Feels Good To Be Hungry Again...


So, quickquickquick update…
Last weekend, I don’t really remember exactly how I did… probably okish, edging toward the bad side… but oh well, its in the past now.
After that, I began to count cals more strictly, writing everything down again. Monday ate about 800 calories and… gained. Wth? I guess I’ve fucked up my metabolism up a bit more than I thought ://
Then after that all, I basically fasted all week until Monday, eating a few bites of lunch, and then the rest was liquids. Got down to about 142. Then ate about as any “normal” person would’ve eaten, basically, whatever I wanted through out the day without it turning into a binge, and still lost, bring me only a pound over my lowest weight.
Then it all went downhill this weekend. Binged and purged twice Saturday, and binged three times Sunday, but could only purge twice. Bleh. So, I ended up gaining a bunch. I’m ashamed and don’t really feel like typing the number. So I won’t. I’m hoping that some of it is water weight, so we’ll see…

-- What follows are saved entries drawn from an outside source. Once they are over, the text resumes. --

-- ==== Sys2Proof/Machine/Issue.lean ====
section
/-!
DEFINITION. The long forms of Sett (R76 to R79, R84, R107): their checks at issue, their entry into the unit queues, and LSYNC.
-/

namespace Sys2Proof.Machine

/-- The queue of a long opcode (R78); `none` for LSYNC and for reserved opcodes. -/
def lopQueue (lop : Nat) : Option QueueId :=
  match lop with
  | 0x01 | 0x02 | 0x03 | 0x04 => some .slab
  | 0x05 => some .chute
  | 0x08 => some .hauler
  | 0x0C | 0x0D | 0x0E | 0x0F => some .weevil
  | 0x10 => some .coll
  | 0x14 | 0x15 => some .task
  | _ => none

/-- A long opcode that R78 does not list. -/
def reservedLop (lop : Nat) : Bool := (lopQueue lop).isNone && lop != 0x18

/-- The operand fields that a long form uses, in the order GA, GB, GC, FMTA, FMTB, and the IMM19 bits that must be 0 (R78 and the
chapters it names). -/
def lopShape (lop : Nat) : List Bool × Nat :=
  match lop with
  | 0x01 | 0x02 => ([true, true, true, true, true], 0x7FFE0)
  | 0x03 => ([true, true, false, true, false], 0)
  | 0x04 => ([true, false, true, false, true], 0)
  | 0x05 => ([true, true, true, true, true], 0x7FFC0)
  | 0x08 => ([true, false, false, false, false], 0x7FFFE)
  | 0x0C => ([true, true, true, true, false], 0x7FFF8)
  | 0x0D => ([true, true, true, true, true], 0x7FF80)
  | 0x0E => ([true, true, true, true, false], 0x7FFF0)
  | 0x0F => ([true, true, true, true, false], 0x7FFC0)
  | 0x10 => ([true, false, false, true, false], 0x7FFFF)
  | 0x14 => ([true, false, false, false, false], 0x7FFFF)
  | 0x15 => ([false, false, false, false, false], 0x7FFFC)
  | _ => ([false, false, false, false, false], 0x7FFFF)

/-- The long forms that take an index tensor (R78). -/
def lopIndexed (lop : Nat) : Bool := lop == 0x08 || (decide (0x0C ≤ lop) && decide (lop ≤ 0x10))

/-- A reserved field of a long form is not 0 (R76, R78), token mode apart. -/
def longReserved (ws : List Word) : Bool :=
  let lop := lfLop ws
  let w2 := lfWord ws 2
  let w3 := lfWord ws 3
  let sh := lopShape lop
  let fields := [fld w2 22 5, fld w2 27 5, fld w3 0 5, fld w3 5 4, fld w3 9 4]
  fld (lfWord ws 0) 30 2 != 0 || fld w2 18 4 != 0 || (lfImm ws) &&& sh.2 != 0
    || (List.zip sh.1 fields).any (fun x => !x.1 && x.2 != 0)
    || ((lop == 0x0C || lop == 0x0E || lop == 0x15) && lfImm ws % 4 == 3)

/-- The faults of the unit of a long form from the format codes on, with the entry's operands (R84 and the unit's chapter).
DEDUCED: log entries 29, 42. -/
def State.unitFaults (s : State) (b u : Nat) (ws : List Word) (ga gb gc ix : Nat) : List (Bool × Nat × Nat) :=
  let aligned := fun (n m : Nat) => [(ga % n != 0, 0x0206, ga), (decide (storeSize u < ga + m), 0x0205, ga)]
  match lfLop ws with
  | 0x01 | 0x02 | 0x03 => s.slabFaults b u ws ga gb gc
  | 0x04 =>
    let imm := lfImm ws
    let sparse := nbit imm 7 && !nbit imm 6
    let l := s.slabFaults b u ws ga gb gc
    let p := 0x58 + u
    l.take 7 ++ [(sparse && (decide (2 ≤ fld imm 4 2) || fld imm 8 7 != 0), 0x0601, 0), (sparse && !s.en b p, 0x0602, 0)] ++ l.drop 7
  | 0x05 => s.chuteFaults b u ws ga gb gc
  | 0x08 =>
    (!s.en b (if nbit (lfImm ws) 0 then 0x66 else hlrPage u), 0x020D, 0) :: (if ga < 2 ^ 63 then
      [(ga % 2 ^ 23 % 64 != 0, 0x0206, ga % 2 ^ 23), (decide (0x800000 < ga % 2 ^ 23 + 128), 0x0205, ga % 2 ^ 23)] else [])
  | 0x0C | 0x0D | 0x0E => s.weevilFaults b u ws ga gb ix
  | 0x0F => s.routeFaults b u ws ga gb gc
  | 0x10 =>
    let fa := lfFmtA ws
    [(fa == .splLo, 0x0104, 0), (!(fa == .fp32 || fa == .bf16 || fa == .splHi), 0x0101, 0), (decide (storeSize u < ga + 64), 0x0205, ga)]
  | 0x14 => (!s.en b 0x98, 0x020D, 0) :: aligned 64 64
  | 0x15 => [(!s.en b 0x98, 0x020D, 0)]
  | _ => []

/-- Every precise fault of a long form from 0x0201 on, in the order of R84 and R107. DEDUCED: log entries 28, 29. -/
def State.longFaults (s : State) (c : CoreId) (ws : List Word) : List (Bool × Nat × Nat) :=
  let b := coreBench c
  let u := coreUnit c
  let k := s.core (coreKey c)
  let lop := lfLop ws
  let tok := s.tokenMode b u
  let g := fun lo => (k.g (fld (lfWord ws 2) lo 5)).toNat
  [(reservedLop lop, 0x0201, 0), (u == 6 && !(lop == 0x18 || lop == 0x10 || lop == 0x14 || lop == 0x15), 0x0C01, 0),
    (longReserved ws || (!tok && lfSk ws == 3), 0x0202, 0), (tok && lfWmask ws != 0, 0x0301, 0),
    (tok && (lfSk ws == 1 || lfSk ws == 3 || lfSinc ws != 0 || lfWth ws != 0), 0x0302, 0),
    (lfIxr ws != 0 && !lopIndexed lop, 0x020C, 0)]
    ++ s.unitFaults b u ws (g 22) (g 27) (k.g (fld (lfWord ws 3) 0 5)).toNat (k.g (lfIxr ws)).toNat

/-- The queue entry that a core makes of a long form (R79). -/
def State.entryOf (s : State) (c : CoreId) (ws : List Word) : QEntry :=
  let k := s.core (coreKey c)
  { words := ws, bank := (s.face (coreBench c) (coreUnit c)).bank, pc := k.pc, ga := k.g (fld (lfWord ws 2) 22 5),
    gb := k.g (fld (lfWord ws 2) 27 5), gc := k.g (fld (lfWord ws 3) 0 5), ixr := k.g (lfIxr ws), strand := coreStrand c,
    stamp := (s.bench (coreBench c)).issued }

/-- The last stationary load that the control core issued, for each Slab and bank of its mask (R131): its FMTA plus 1. -/
def trackLoad (f : Face) (ws : List Word) : Face :=
  if lfLop ws = 0x03 then
    { f with loadTrack := (maskSlabs (fld (lfImm ws) 0 4)).foldl (fun m k =>
        smSet (fun _ => 0) m (2 * k + fld (lfImm ws) 16 1) (fld (lfWord ws 3) 5 4 + 1)) f.loadTrack }
  else f

/-- A long form at the core's program counter: its faults, then `eff`, which is given the words.
DESIGN CHOICE: log entry 2. DEDUCED: log entry 28. -/
def State.issueLong (s : State) (c : CoreId) (mine : Nat → List Word → Bool) (eff : List Word → State) : State :=
  let ws := s.fetchLong c
  let pc := (s.core (coreKey c)).pc
  if !(s.running c && isLong (s.fetch c 0) && mine (lfLop ws) ws) then s
  else if pc % 16 ≠ 0 then s.precise c 0x0203 0 true
  else if 0x20000 ≤ pc + 16 then s.precise c 0x0204 0 true
  else match (s.longFaults c ws).find? (·.1) with
    | some (_, code, val) => s.precise c code val true
    | none => eff ws

/-- A long form enters its queue (R79): the core stalls while the queue is full. -/
def State.enqueue (s : State) (c : CoreId) (q : QueueId) (mine : Nat → List Word → Bool) : State :=
  s.issueLong c mine (fun ws =>
    let b := coreBench c
    let u := coreUnit c
    let e := s.entryOf c ws
    if 16 ≤ ((s.face b u).queue q).length then s
    else ((s.updFace b u (fun f => trackLoad (f.setQueue q (f.queue q ++ [e])) ws)).updBench b (fun x => { x with issued := x.issued + 1 })).setPc c
      (e.pc + 16))

/-- A long form of one opcode. -/
def isLop (n : Nat) : Nat → List Word → Bool := fun lop _ => lop == n

/-- A WGATHER of one mode; mode 3, which is reserved, is taken with mode 0. -/
def isGather (m : Nat) : Nat → List Word → Bool := fun lop ws => lop == 0x0C && (lfImm ws % 4 == m || (m == 0 && lfImm ws % 4 == 3))

/-- MMA issues (R124, R131). -/
def execMma (c : CoreId) (s : State) : Host.Outcome State Fault Refusal := .next (s.enqueue c .slab (isLop 0x01))

/-- MMA_ACC issues (R124, R131). -/
def execMmaAcc (c : CoreId) (s : State) : Host.Outcome State Fault Refusal := .next (s.enqueue c .slab (isLop 0x02))

/-- TILE_LOAD_STATIONARY issues (R121, R131). -/
def execTileLoadStationary (c : CoreId) (s : State) : Host.Outcome State Fault Refusal := .next (s.enqueue c .slab (isLop 0x03))

/-- TILE_DRAIN issues (R126, R131, R167). -/
def execTileDrain (c : CoreId) (s : State) : Host.Outcome State Fault Refusal := .next (s.enqueue c .slab (isLop 0x04))

/-- CHUTE_MV issues (R138, R142). -/
def execChuteMv (c : CoreId) (s : State) : Host.Outcome State Fault Refusal := .next (s.enqueue c .chute (isLop 0x05))

/-- HAUL issues (R202); a reserved long opcode is taken here and raises 0x0201. -/
def execHaul (c : CoreId) (s : State) : Host.Outcome State Fault Refusal :=
  .next (s.enqueue c .hauler (fun lop _ => lop == 0x08 || reservedLop lop))

/-- WGATHER in mode ROWS issues (R175, R179). -/
def execWgatherRows (c : CoreId) (s : State) : Host.Outcome State Fault Refusal := .next (s.enqueue c .weevil (isGather 0))

/-- WGATHER in mode EXPAND issues (R175, R179). -/
def execWgatherExpand (c : CoreId) (s : State) : Host.Outcome State Fault Refusal := .next (s.enqueue c .weevil (isGather 1))

/-- WGATHER in mode PACK issues (R175, R179). -/
def execWgatherPack (c : CoreId) (s : State) : Host.Outcome State Fault Refusal := .next (s.enqueue c .weevil (isGather 2))

/-- WMERGE issues (R176, R179). -/
def execWmerge (c : CoreId) (s : State) : Host.Outcome State Fault Refusal := .next (s.enqueue c .weevil (isLop 0x0D))

/-- WSEGRED issues (R177, R179). -/
def execWsegred (c : CoreId) (s : State) : Host.Outcome State Fault Refusal := .next (s.enqueue c .weevil (isLop 0x0E))

/-- WROUTE issues (R187, R198). -/
def execWroute (c : CoreId) (s : State) : Host.Outcome State Fault Refusal := .next (s.enqueue c .weevil (isLop 0x0F))

/-- COLL issues (R79, R296). -/
def execColl (c : CoreId) (s : State) : Host.Outcome State Fault Refusal := .next (s.enqueue c .coll (isLop 0x10))

/-- TASK_BEGIN issues (R320). -/
def execTaskBegin (c : CoreId) (s : State) : Host.Outcome State Fault Refusal := .next (s.enqueue c .task (isLop 0x14))

/-- TASK_END of any operation issues (R320). -/
def execTaskEnd (c : CoreId) (s : State) : Host.Outcome State Fault Refusal := .next (s.enqueue c .task (isLop 0x15))

/-- LSYNC (R79): the core holds it until its WAIT is satisfied. -/
def execLsync (c : CoreId) (s : State) : Host.Outcome State Fault Refusal :=
  .next (s.issueLong c (isLop 0x18) (fun _ => s.updCore (coreKey c) (fun k => { k with holding := true })))

end Sys2Proof.Machine
end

On another note, I planned on joining the swim team. Mostly for the exercise, and the excuse it gave me to not eat Lol. The first practice was today, but I need insurance to participate. I don’t have it, and my mom’s being too cheap to even get my seasonal insurance, so there goes that idea probably. We’ll see what I can do…

Well, that’s about it I guess… I’ll try to post again/more.
Xx – H

P.S. Feels good to write everything down… I feel so much less stressed now Hah.


Monday, November 7, 2011

Quick...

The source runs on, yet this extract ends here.